CAVIA - "Più che cavia, pensate a me come una nave rompighiaccio... Uno strumento per entrare in un mondo nuovo. Era la prima esperienza del sistema, sono felice di averne fatto parte. Sì, il ghiaccio è rotto, l’importante è che intorno non righiacci tutto. Che rimanga una traccia su cui ripartire. Questo è stato l’anno 0: difficile per tutti, dalla società ai ragazzi fino all’allenatore. Ma il prossimo sarà l’anno 1: non è il mio lavoro suggerire agli altri club di fare una loro U23, ma cito solo il caso della Spagna campione del mondo 2010. Aveva 19 giocatori con 900 presenze nelle seconde squadre. Un giorno, magari, anche in Italia si farà come nell’Ajax, in cui ci sono 5-6 ragazzi che ruotano sempre tra prima, seconda squadra e Primavera: è il modello vincente".
ALLENARE OGGI - "Anche su questo ho trovato difficoltà: al di là dell’allenamento, le ore che passano in campo sono molto minori rispetto al passato. Sempre attaccati a pc e telefonini, vivono in un mondo che non è reale. Io ho esordito a 16 anni al Vicenza ed ero una mosca bianca, il più giovane dopo Roberto Baggio. Ai miei compagni di allora è mancata la possibilità unica che hanno i miei ragazzi: possono sbagliare, correggersi, crescere. Quattro vanno alla Continassa e si allenano con Ronaldo: non capita a tutti...".
PRIVILEGIATI - "In campo gli avversari pensano solo ad approfittare delle nostre debolezze, usano la malizia. Certo, ci chiamiamo Juventus, ma non parlerò male delle altre società: so quanto è difficile fare calcio in Serie C visto che vengo da quelle realtà. Qualche singolo? Serve tempo e pazienza. All’estero i giocatori stanno diversi anni nelle seconde squadre: un esempio è Nolito, ora al Siviglia, ma a lungo nel Barça B. Prima ho citato Muratore, ma sono tanti i giovani che alleviamo. Nicolussi Caviglia ha dimostrato grandi tempi di gioco. Di Pardo, classe ‘99, ne ha saltate poche, come Olivieri"

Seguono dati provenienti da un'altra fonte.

/-- A drained tile refuses a request with the drained mark (R182). -/
def State.drainReq (s : State) (r : Req) : State := (s.answerFrom r r.home 0).setReq r.rid fun q => { q with st := .drained s.tick }

/-- Bytes of the values that a request's home returns with its answer. -/
def Req.answerBytes (r : Req) (node : Nat) : Nat :=
  match r.kind with
  | .load | .amo .. | .amoc .. | .ldv _ | .ldfe => ((r.parts.filter fun p => p.node == node).map Part.len).foldl (· + ·) 0
  | _ => 0

/-- Part j of a request is done: its home answers with the last part that it has, and the request is complete with its last
part of all. -/
def State.partDone (s : State) (r : Req) (j : Nat) : State :=
  let parts := r.parts.mapIdx fun i p => if i = j then { p with done := true } else p
  let node := match r.parts[j]? with | some p => p.node | none => r.node
  let s := if parts.all fun p => p.done || p.node != node then s.answerFrom r node (r.answerBytes node) else s
  if parts.all (·.done) then s.completeHere r 0 else s.setReq r.rid fun q => { q with parts := parts }

/-- The condition of an LDV (R88). -/
def ldvHolds (v ver : BitVec 6) : Bool := (v - ver).toNat < 32

/-- A request waits at its home. -/
def Req.isParked (r : Req) : Bool :=
  match r.st with
  | .parked _ => true
  | _ => false
/-- Its place in arrival order. -/
def Req.place (r : Req) : Nat :=
  match r.st with
  | .parked n => n
  | _ => 0
/-- The word a request concerns, by its first part. -/
def Req.word (r : Req) : Nat := match r.parts with
  | p :: _ => p.key / 4
  | [] => 0

/-- A parked LDV whose condition holds takes the word's value, or fails where the word cannot be corrected (R88, R177). -/
def State.serveLdv (s : State) (r : Req) : State :=
  match r.kind, r.parts with
  | .ldv ver, p :: _ =>
    if r.isParked && ldvHolds (s.tag (p.key / 4)).ver ver then
      if s.bad p.key 4 then (s.logUnc p.key r.ctx.toNat).failReq r cEcc (eccInfo p.key) (some p.va)
      else (s.fillPend r p (s.rdN p.key 4)).partDone r 0
    else s
  | _, _ => s

/-- Every parked LDV on a word is re-evaluated (R88). -/
def State.wakeLdv (s : State) (word : Nat) : State :=
  ((s.net.filter fun r => r.isParked && r.word == word)).foldl State.serveLdv s

/-- A write to a scratchpad word: VER advances, its watcher's ready bit is set unless the watcher wrote, parked LDVs are
re-evaluated (R88, R91). -/
def State.wordWritten (s : State) (writer : Option Nat) (word : Nat) : State :=
  let s := s.modTag word fun g => { g with ver := g.ver + 1 }
  let s := match (s.core (coreOfKey (word * 4))).watches.find? fun x => x.1 == word with
    | some (_, th) => if writer = some th then s else s.modThr th fun t => { t with ready := true }
    | none => s
  s.wakeLdv word

/-- A write makes a resident line dirty: what HBM holds of it is kept (R140, R177). -/
def State.markDirty (s : State) (key len : Nat) : State :=
  if isHbm key then
    s.modPort (portOfChan (chanOf (key / 65536))) fun p => { p with
      lines := p.lines.map fun x =>
        if x.was.isNone && x.line * 128 < key + len && key < x.line * 128 + 128 then { x with was := some (BitVec.ofNat 1024 (s.rdN (x.line * 128) 128)) } else x }
  else s

/-- A store covers whole 8-byte units, whose errors it replaces. -/
def State.cleanUnits (s : State) (key len : Nat) (m : BitVec 64) : State :=
  if s.upsets = [] then s
  else { s with upsets := s.upsets.filter fun u =>
    !(key ≤ u * 8 && u * 8 + 8 ≤ key + len && (List.range 8).all fun i => m.getLsbD (u * 8 - key + i)) }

CON ALLEGRI - "Con Max ho giocato a Pescara: nel momento più duro mi è stato vicino, mi ha detto di star calmo. Con il suo vice Landucci ho giocato a Firenze, eravamo in campo nella finale Uefa 1990: ai tempi la Juve era una rivale, poi quando arrivi qua capisci perché vince. La concentrazione è costante, il senso di appartenenza enorme: i miei ragazzi che si sono allenati con la BBC lo hanno visto da vicino".